# YOUR TASK
Take the entries below and print, exactly, the stretch from the line containing "done | excused" through the line containing "structure Trims where", both included.
[DATASET RECORDS — start]
/-! ## Exception dictionary (07) -/

/-- A dictionary entry: a word in lower case, its break list, its writer (R128). -/
structure DictEntry where
  word : List Byte
  breaks : List Nat
  writer : Desk
  deriving DecidableEq, Repr

/-- The dictionary: 256 buckets, each a chain, newest first (R128). -/
abbrev Dictionary := Vector (List DictEntry) 256

/-! ## Line buffer (08) -/

/-- One element of a composed line (R135). -/
structure Element where
  code : Byte
  font : Nat
  lens : Lens
  x : Nat
  pos : Option Pos
  /-- Space mark (R182). -/
  space : Bool
  deriving DecidableEq, Repr

/-- The fields of a TEXT record that the engine supplies (R116). -/
structure TextLine where
  line : Nat
  start : Context
  move : Int
  elements : List Element
  firstSpace : Option Nat
  hyphenated : Bool
  marks : ExcSet
  deriving DecidableEq, Repr

/-- Imaging field of a record (R135). -/
inductive ImgField where
  | notDue | due | busy | done
  deriving DecidableEq, Repr

/-- Proof field of a record (R135). -/
inductive ProofField where
  | notDue | due | busy | done | excused
  deriving DecidableEq, Repr

/-- A line record: a TEXT record carries a line, a CUT record none (R135). -/
structure Record where
  job : JobId
  text : Option TextLine
  img : ImgField
  proof : ProofField
  deriving DecidableEq, Repr

/-! ## Imaging (09) -/

/-- Sequencer states (09). -/
inductive ImgState where
  | starting | stopped | idle | advancing | setting | cutting
  deriving DecidableEq, Repr

/-- Stop reasons (02, R145). -/
inductive StopReason where
  | none | noFilm | filmOut | gate | turretFault | lensFault | cutFault | stripLost | lampFail
  deriving DecidableEq, Repr

/-- Start-up stage (R160). -/
inductive Stage where
  | scan | lensHome | done
  deriving DecidableEq, Repr

/-- What the sequencer awaits: the confirm of a move it sent, a flash, a strip reading, or the homing of the lens. -/
inductive ImgMove where
  | turret (p : Pos)
  | lens (l : Lens)
  | lensHome
  | flash
  | readStrip
  deriving DecidableEq, Repr

/-- Lens trims, baseline trims and exposure bases (R147). -/
structure Trims where
  lens : Vector Int 12
  base : Vector Int 6
  expo : Vector Nat 12
  deriving DecidableEq, Repr

/-- The imaging sequencer (09, "Sequencer state"). The record in hand is the record BUSY for imaging (R138). -/
structure Imaging where
  st : ImgState
  stop : StopReason
  /-- Index of the element being set. -/
  elem : Nat
  curPos : Option Pos
  curLens : Option Lens
  move : Option ImgMove
  retry : Nat
  /-- The retry limit as it stood at the last sending of a command (R150). -/
  limit : Nat
  /-- Confirm timer: stopped, or running with the time it was started with, in ms. -/
  confirmTimer : Option Nat
  stage : Stage
  written : Trims
  latched : Trims
  a64 : Nat
  seedPending : Bool
  soak : Nat
  lowRun : Nat
  weak : Bool
  failCleared : Bool
  deriving DecidableEq, Repr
[DATASET RECORDS — finish]
# ANSWER BOX
  | notDue | due | busy | done | excused
  deriving DecidableEq, Repr

/-- A line record: a TEXT record carries a line, a CUT record none (R135). -/
structure Record where
  job : JobId
  text : Option TextLine
  img : ImgField
  proof : ProofField
  deriving DecidableEq, Repr

/-! ## Imaging (09) -/

/-- Sequencer states (09). -/
inductive ImgState where
  | starting | stopped | idle | advancing | setting | cutting
  deriving DecidableEq, Repr

/-- Stop reasons (02, R145). -/
inductive StopReason where
  | none | noFilm | filmOut | gate | turretFault | lensFault | cutFault | stripLost | lampFail
  deriving DecidableEq, Repr

/-- Start-up stage (R160). -/
inductive Stage where
  | scan | lensHome | done
  deriving DecidableEq, Repr

/-- What the sequencer awaits: the confirm of a move it sent, a flash, a strip reading, or the homing of the lens. -/
inductive ImgMove where
  | turret (p : Pos)
  | lens (l : Lens)
  | lensHome
  | flash
  | readStrip
  deriving DecidableEq, Repr

/-- Lens trims, baseline trims and exposure bases (R147). -/
structure Trims where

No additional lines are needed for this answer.